We drift, rudderless, down the stream of time,
betrayed by the ancestors who left us here,
blind to much that was hard-learnt by other ages,
fearful of light and the law,
but above all, anxious in our hearts
that there might be no God,
no Father,
no heavenly succor,
or else that we are already lost to Him,
to fate,
to destiny.
Where shall we turn, in banished agony,
with our tabernacle lost,
and faith weighed down by perfidy?
What solace comes to creatures lost in time?
One source of renewal,
never fails.
With rhythms long,
its means are fire and rain,
ice and time.
Its names are myriad.
To poor exiles it is home.
Jijo.
The passage ended on a strange note of combined reverence and defiance.
If God still wants us, let him find us here.
Till then, we grow part of this,
our adopted world.
Not to hinder, but to serve Her cyclic life.
To sprout humble goodness out of the foul seed of crime.
Not long after that scroll gained
acceptance in the human sept, one winter’s day, ground tremors shook the Slope. Trees toppled, dams burst, and a terrible wind blew. Panic swept from mountains to sea amid reports that Judgment Day had come.
Instead, bursting through a cloud of sparkling dust, the Egg appeared. A gift out of Jijo’s heart.
A gift which must be shared tonight — with aliens.
What if they achieved what he had always failed? Or worse, what if they reacted with derisive laughter, declaring that the Egg was a simple thing that only yokels would take seriously — like fabled Earth-natives worshipping a music box they found on the shore?
Lark struggled to push out petty thoughts, to tune himself with the basso rumble of the hoon, the qheuens’ calliope piping, the twanging spokes of the g’Keks, and all of the other contributions to a rising song of union. He let it take over the measured pace of his breathing, while warmth from the stone fragment seemed to swell up his hand and arm, then across his chest, spreading relaxed detachment.
Close, he thought. A tracery of soft patterns began taking shape in his mind. A weblike meshing of vague spirals, made up partly of images, partly of sound.
It’s almost as if something is trying to—
“Is this, not exciting?” a voice broke in from Lark’s right, splitting his concentration into broken shards. “I believe I can feel something now! It’s quite unlike any psi phenomenon I have experienced. The motif is highly unusual.”
Ignore her, Lark thought, clinging to the patterns. Maybe she’ll go away.
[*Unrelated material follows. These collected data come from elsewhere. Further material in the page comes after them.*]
-- ==== Sys2Proof/Machine/Runs.lean ====
section
/-! DEFINITION. Steps of a run (R263–R269): where a step starts, its step words and scales, its record, its end, the end of a run. -/
namespace Sys2Proof.Machine

/-- Update an image. -/
def modImage (s : State) (i : Nat) (f : Image → Image) : State :=
  match imageOf s i with
  | some x => setImage s i (f x)
  | none => s

/-- The Felt cycle an issue cycle of the running step falls in, counted from tick 0 (R43, R204, R212). -/
def issueFelt (r : Run) (cyc : Nat) : Nat := r.start * 1800 + 120 + cyc + r.stall

/-! ### TENSORS entries (R266) -/

/-- SET. -/
def tnSet (b : List Byte) : Nat := getLE b 0 1
/-- MODE. -/
def tnMode (b : List Byte) : Nat := getLE b 1 1
/-- FMT. -/
def tnFmt (b : List Byte) : Nat := getLE b 2 1
/-- H. -/
def tnH (b : List Byte) : Nat := getLE b 3 1
/-- M. -/
def tnM (b : List Byte) : Nat := getLE b 4 1
/-- INIT. -/
def tnInit (b : List Byte) : Nat := getLE b 8 4
/-- SCALE_ADDR. -/
def tnAddr (b : List Byte) : Nat := getLE b 12 4
/-- BLOCKS. -/
def tnBlocks (b : List Byte) : Nat := getLE b 16 8

/-- Whether a cell's block is named in a mask of logical blocks. -/
def cellIn (mask cell : Nat) : Bool := mask.testBit (cell / 16)

/-- Update the cells of the blocks in a mask. -/
def Image.modCells (x : Image) (mask : Nat) (f : Core → Core) : Image :=
  { x with cells := x.cells.map (fun c => if cellIn mask c.1 then (c.1, c.2.both f) else c) }

/-- Write bytes inside one word of a cell's SRAM through the fill port; what its read did not find clean is counted (R200, R315). -/
def pokeCell (s : State) (img cell a : Nat) (bs : List Byte) (pois : Bool) : State :=
  match (imageOf s img).bind (fun x => mget x.cells cell) with
  | none => s
  | some c =>
    countHits (modImage s img (fun x => x.modCell cell (fun c => c.both (fun k => (pokeWord k a bs pois).1)))) cell (pokeWord c.base a bs pois).2

/-- The statistics of a tensor in the step that closes (R267): its set in every cell of its blocks. -/
def tensorStat (x : Image) (b : List Byte) : TStat :=
  (x.cells.filter (fun c => cellIn (tnBlocks b) c.1)).foldl (fun t c => t.join ((mget c.2.base.sets (tnSet b)).getD tstatZero)) tstatZero

/-- The tensors of an image with their numbers. -/
def tensorsOf (x : Image) : List (Nat × List Byte) := (List.range x.tensors.length).zip x.tensors

/-- Clear a tensor's set in every cell of its blocks. -/
def clearSet (x : Image) (b : List Byte) : Image := x.modCells (tnBlocks b) (fun k => { k with sets := mdel k.sets (tnSet b) })

/-- The history and scale of a derived tensor after a step (R74); a clamped scale is counted in SAT of the step it is for, in the set of
the lowest cell of the tensor (log entry 26). -/
def deriveScale (x : Image) (r : Run) (t : Nat) (b : List Byte) (amax : Nat) : Image × Run :=
  if tnMode b != 1 then (x, r)
  else
    let h := (amax :: (mget r.hist t).getD []).take (tnH b)
    let d := derivedScale h (tnM b) (tnFmt b) ((mget r.scale t).getD (tnInit b))
    let r := { r with hist := mput r.hist t h, scale := mput r.scale t d.1 }
    let x := if d.2 = 0 then x
      else match x.cells.find? (fun c => cellIn (tnBlocks b) c.1) with
        | some c => x.modCell c.1 (fun y => y.both (fun k => count k (tnSet b) (satCount d.2)))
        | none => x
    (x, r)

/-- The tensors of a closing step (R267): their records, the sets cleared, the scales for the next step. -/
def closeTensors (x : Image) (r : Run) : Image × Run × List Byte :=
  (tensorsOf x).foldl (fun (a : Image × Run × List Byte) t =>
    let st := tensorStat a.1 t.2
    let d := deriveScale (clearSet a.1 t.2) a.2.1 t.1 t.2 st.amax
    (d.1, d.2, a.2.2 ++ st.bytes r.step)) (x, r, [])

/-- The bytes of a step record before its tensor records (R268). -/
def stepRecord (x : Image) (r : Run) (st : Status) (final : Bool) (fault : Nat) : List Byte :=
  toBytes 8 r.step ++ toBytes 8 r.start ++ toBytes 4 (satTo 32 (r.lastStop + 1 - r.start)) ++ toBytes 4 (satTo 32 r.late)
    ++ toBytes 8 r.stall ++ toBytes 1 st.code ++ toBytes 1 (b2n r.overrun + 2 * b2n r.capped + 4 * b2n final)
    ++ toBytes 2 (satTo 16 r.skipped) ++ toBytes 2 x.numsig ++ toBytes 2 0 ++ toBytes 8 fault ++ toBytes 16 0

/-- FLT_FAULT as it reads (R221). -/
def faultReg (s : State) : Nat :=
  rawReg s [Reg.fltFaultClass, Reg.fltFaultLblock, Reg.fltFaultPos, Reg.fltFaultPblock, Reg.fltFaultPc, Reg.fltFaultSlots, Reg.fltFaultValid]

/-- Every write of a step that has ended lands. -/
def Image.landed (x : Image) : Image := { x with cells := x.cells.map (fun c => (c.1, c.2.both landRest)) }

/-- The running step closes (R267, R268): its record is written into its ring slot, and the next step's counts begin at zero. -/
def closeStep (s : State) (img : Nat) (st : Status) (final : Bool) (fault : Nat) : State :=
  match imageOf s img with
  | none => s
  | some x => match x.run with
    | none => s
    | some r =>
      let c := closeTensors x.landed r
      let slot := r.records + r.step % max 1 r.ring * (64 + 32 * x.tensors.length)
      let r2 := { c.2.1 with step := r.step + 1, inStep := false, skipped := 0, overrun := false, capped := false }
      nrPut (setImage s img { c.1 with run := some r2 }) slot (stepRecord x r st final fault ++ c.2.2)

/-- A cell at the start of a step (R264): at its ENTRY with an empty loop stack and statistics set 0 selected; the rest is kept. -/
def Cell.begin (c : Cell) : Cell :=
  let k := { c.cur with seq := ⟨c.entry, 0, [], none, false⟩, sel := 0, gave := [], send := none }
  { c with base := k, cur := k, acted := [], faulted := false }

/-- The scales of the step that starts (R267): INIT at launch, the derived ones after. -/
def putScales (s : State) (img : Nat) (x : Image) (r : Run) : State :=
  (tensorsOf x).foldl (fun s t =>
    if tnMode t.2 != 1 then s
    else (x.cells.filter (fun c => cellIn (tnBlocks t.2) c.1)).foldl (fun s c =>
      pokeCell s img c.1 (tnAddr t.2) (toBytes 4 ((mget r.scale t.1).getD (tnInit t.2))) false) s) s

/-- STEP_WORD_READ (R265): a source word and the step number are written into a cell's SRAM. -/
def stepWord (s : State) (img step : Nat) (w : Nat × Nat × Nat) : State :=
  let r := rdW s w.1 8
  let bad : Bool := r.2.bad || r.2.timeout
  let d := if r.2.timeout then zeros 8 else r.2.bytes
  pokeCell (bumpBy r.1 Reg.intPoisonCarried (b2n bad)) img w.2.1 w.2.2 (d ++ toBytes 8 step) bad

/-- A step starts (R263–R267): the first bundle issues at Felt cycle 120 of this tick. -/
def startStep (s : State) (img : Nat) : State :=
  match imageOf s img with
  | none => s
  | some x => match x.run with
    | none => s
    | some r =>
      let before := if r.step = 0 then 0 else x.before + (tickOf s - r.start) * 1800 - r.stall
      let r2 := { r with start := tickOf s, inStep := true, late := 0, stall := 0, lastStop := tickOf s }
      let x := { x with cells := x.cells.map (fun c => (c.1, c.2.begin)), cyc := 0, before := before, flits := [], freeze := none }
      let s := putScales (setImage s img { x with run := some r2 }) img x r2
      r.words.foldl (fun s w => stepWord s img r.step w) s

/-- Transfers that have started are finished (R219). -/
def finishXfers (s : State) (img : Nat) : State :=
  match imageOf s img with
  | none => s
  | some x =>
    let s := (x.xfers.filter (fun t => !t.moved)).foldl (fun s t => moveXfer s img t) s
    modImage s img (fun y => { y with xfers := [] })

/-- An image is unloaded (R201, R260, R283): its slot, cells, blocks and kettle programs are released. -/
def dropImage (s : State) (img : Nat) : State :=
  let s := modFelt s (fun f => { f with images := mdel f.images img })
  { s with kettle := s.kettle.map (fun k => (k.1, { k.2 with
      progs := k.2.progs.filter (fun p => !(decide (8 + 8 * img ≤ p.1) && decide (p.1 < 16 + 8 * img))) })) }

/-- RUN_END (R269): the FINAL record is written, the run ends, its descriptor completes, and an UNLOAD that waited takes effect. -/
def endRun (s : State) (img : Nat) (st : Status) (fault : Nat) : State :=
  let s := finishXfers s img
  match imageOf s img with
  | none => s
  | some x => match x.run with
    | none => s
    | some r =>
      let s := if r.inStep then closeStep s img st true fault else s
      let s := modImage s img (fun y => { y with run := none, flits := [], freeze := none })
      let s := completeId s r.work st
      match x.unload with
      | some w => completeId (dropImage s img) w .ok
      | none => s

/-- The status of a run that ends with a fault (R218). -/
def faultStatus (cls : Nat) : Status := if cls = 3 then .poisoned else if cls = 4 then .timeout else .malformed

/-- Whether every cell of an image has stopped. -/
def Image.allStopped (x : Image) : Bool := x.cells.all (fun c => c.2.base.seq.stopped)

/-- Whether a boundary at tick `t` finds every cell stopped and no instruction in flight (R263): the last bundle issued, and every write
landed, before its edge. -/
def Image.quiet (x : Image) (r : Run) (t : Nat) : Bool :=
  x.allStopped && decide (issueFelt r x.cyc ≤ t * 1800)
    && x.cells.all (fun c => c.2.base.pend.all (fun w => decide (issueFelt r w.land ≤ t * 1800)))

/-- Whether the boundary that closes the running step ends the run (R269). -/
def Run.last (r : Run) : Bool := r.stopReq || (r.steps != 0 && decide (r.step + 1 ≥ r.steps))

/-- The next step of a run starts at a boundary, or the power cap withholds it (R263, R476). -/
def nextStep (s : State) (img : Nat) : State :=
  if flagF s Reg.rstPowerCapped then
    modImage s img (fun x => { x with run := x.run.map (fun r => { r with capped := true, skipped := r.skipped + 1 }) })
  else startStep s img

/-- One boundary of an image (R263): the first of its run's period that has been reached and not dealt with. The firmware work that
belongs to it waits for the end of class 6 (R43, R194, R338). -/
def oneBoundary (img : Nat) (s : State) : State :=
  match imageOf s img with
  | none => s
  | some x => match x.run with
    | none => s
    | some r =>
      let t := r.bound + r.period
      if !r.launched || tickOf s < t then s
      else
        let s := setImage s img { x with run := some { r with bound := t } }
        let s :=
          if !r.inStep then nextStep s img
          else if !(x.quiet r t) then
            modImage (bump s Reg.fltImagesOverruns) img (fun x =>
              { x with run := x.run.map (fun r => { r with skipped := r.skipped + 1, overrun := true }) })
          else if r.last then endRun s img .ok 0
          else nextStep (closeStep s img .ok false 0) img
        modBow s (fun b => { b with edgeWork := true })

end Sys2Proof.Machine
end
But Ling kept talking, sending words clattering up avenues that could not help hearing them. The harder he tried holding on, the quicker detachment slipped away. Lark’s hand now clenched a clammy ball of rock and twine, warm with his body heat alone. He let go in disgust.
“We picked up some tremors on instruments several days ago. The cycles have been rising in strength and complexity for some time.”
Ling seemed blithely unaware of having done anything wrong. That, in turn, made Lark’s simmering resentment seem both petty and futile. Anyway, her beauty by moonlight was even more unnerving than usual, cutting through his anger to a vulnerable loneliness within.